Invariably, in 1991, she established Vivian Fowler Memorial College for Girls with the vision to foster a high standard of education and promote the advancement of women through quality and functional education. She named the school after her daughter, Vivian, whom she lost while in the prime of her life. Thirty-one years after, the college has now become a reference point in female education in Nigeria and beyond. 

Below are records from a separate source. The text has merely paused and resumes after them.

-- ==== Sys2Proof/Machine/EngineCmds.lean ====
section
/-! DEFINITION. What the vector engine's commands do: program reads and checks, triggers, launch, chain time, stream and
journal responses, completion, resume and cancel (R88, R141 to R156, R169 to R196). -/

namespace Sys2Proof.Machine

/-! ## Program reads (R148) -/

/-- The physical address of line `i` of a program in physical form. -/
def progPa (pa0 pa1 : BitVec 52) (i : Nat) : Nat :=
  let off := pa0.toNat % 4096 + 64 * i
  if off < 4096 then pa0.toNat + 64 * i else pa1.toNat + (off - 4096)

/-- What the read of one program line gives: its words, or the failure code, with the address a failure logs. -/
inductive ProgLine where
  | words (w : List W64)
  | fail (code : RspCode) (addr : Nat) (isWord : Bool)
  | unanswered
  deriving DecidableEq, Repr

/-- The eight Vector Store words of a program line that PX has brought (R148): refused secure words are ETGT, poisoned words EPOI. -/
def gotProgWords (q : QEntry) (i addr : Nat) (isWord : Bool) (w0 : Nat) : List Nat → List W64 → ProgLine
  | [], acc => .words acc
  | j :: js, acc =>
    let at_ := if isWord then w0 + j else addr + 8 * j
    match q.got.find? (fun x => x.1 == 8 * i + j) with
    | none => .unanswered
    | some (_, none) => .fail .etgt at_ isWord
    | some (_, some x) => if x.poison then .fail .epoi at_ isWord else gotProgWords q i addr isWord w0 js (acc ++ [x.data])

def lineWords (d : Line) : List W64 := (List.range 8).map (fun i => d.extractLsb' (64 * i) 64)

/-- A line as the cores' caches leave it: a dirty copy stands for what the port returned, in a cacheable region (R156, R271). -/
def coherentLine (s : State) (line : Nat) (code : RspCode) (data : Line) : Line :=
  match routeOf s (line * 64) with
  | .ext .cached _ => if code == .okay then heldCopy s line data else data
  | _ => data

/-- Where line `i` of a program lies (R148): Vector Store words, a line on TFP or EMP, or an address that no read is made for. -/
inductive ProgSrc where
  | vs (w0 addr : Nat) (isWord : Bool)
  | ext (line : Nat)
  | none_ (code : RspCode) (addr : Nat) (isWord : Bool)
  deriving DecidableEq, Repr

def progSrc (s : State) (q : QEntry) (i : Nat) : ProgSrc :=
  match q.prog with
  | .word w =>
    let w0 := w.toNat + 8 * i
    if w0 + 8 > wordSpace s then .none_ .edec w0 true else .vs w0 0 true
  | .phys pa0 pa1 =>
    let pa := progPa pa0 pa1 i
    match routeOf s pa with
    | .setup _ => .none_ .etgt pa false
    | .vs off => if off / 8 + 8 > wordSpace s then .none_ .edec pa false else .vs (off / 8) pa false
    | .ext _ _ => .ext (pa / 64)

/-- Reads line `i` of a program, with the responses of TFP and EMP given by `rsp`; a header kept from an earlier read stands. -/
def readProgLine (q : QEntry) (i : Nat) (rsp : List LineRsp) (s : State) : ProgLine :=
  if i = 0 && !q.hdr.isEmpty then .words q.hdr
  else match progSrc s q i with
    | .none_ c addr w => .fail c addr w
    | .vs w0 addr w => gotProgWords q i addr w w0 (List.range 8) []
    | .ext line =>
      match rsp.find? (fun r => r.line.toNat == line) with
      | none => .unanswered
      | some r => match r.code with
        | .okay => .words (lineWords (coherentLine s line r.code r.data))
        | c => .fail c (match q.prog with
          | .phys pa0 pa1 => progPa pa0 pa1 i
          | .word _ => 0) false

/-- A vector operation record of eight words. -/
def vorOf (w : List W64) : Vor := ⟨w.getD 0 0, w.getD 1 0, w.getD 2 0, w.getD 3 0, w.getD 4 0, w.getD 5 0, w.getD 6 0, w.getD 7 0⟩

/-- Reads the lines of the VORs in order, stopping at the first failure. -/
def readVors (q : QEntry) (rsp : List LineRsp) (s : State) : List Nat → List Vor → List Vor ⊕ (Nat × ProgLine)
  | [], acc => .inl acc
  | v :: vs, acc =>
    match readProgLine q (v + 1) rsp s with
    | .words w => readVors q rsp s vs (acc ++ [vorOf w])
    | x => .inr (v, x)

The dream to establish a first-class college, stemming from love for the girl-child, was realised on January 8, 1991. And like a mustard seed, the dream has blossomed and brought her honour. The school was initially situated in Surulere but later moved to the Oregun-Alausa neighbourhood of Ikeja near the State Government Secretariat. Her astute management of the school has seen it rising exponentially to high acclaim as the foremost academy for girls in Lagos.

In October 1994, Mama Fowler also established Topgrade Secondary School. Her vision for the college is the interaction and integration of the male and female child in a disciplined environment, to promote healthy competition and academic excellence, as well as provide leadership opportunities.

Mama Fowler, who was conferred with the revered traditional title of Yeye Mofin of Lagos by the late Oba Adeyinka Oyekan lI, the Oba of Lagos, seizes and creates opportunities for learning and teaching. She is so knowledgeable, practical, strong, and yet so gentle in her love for everyone. Nigerians have watched with admi- ration as she has fulfilled her dreams and also made a point of helping others achieve their dreams as well.

From the tragedy and sorrow of losing a child, she immortalised her memory by touching so many young girls’ lives through her impactful educational pursuits. She is so full of life and is positively ageless. Her dedication to her family is evident in everything she does. She is a veritable definition of grace, strength and endurance combined. And her sense of values runs deep.

At 90, Mama Fowler is still contributing to society by helping to build a sound educational system. At an age when many would have long retired, she is building a science and technology institution, through which she plans to create more Nigerian scientists.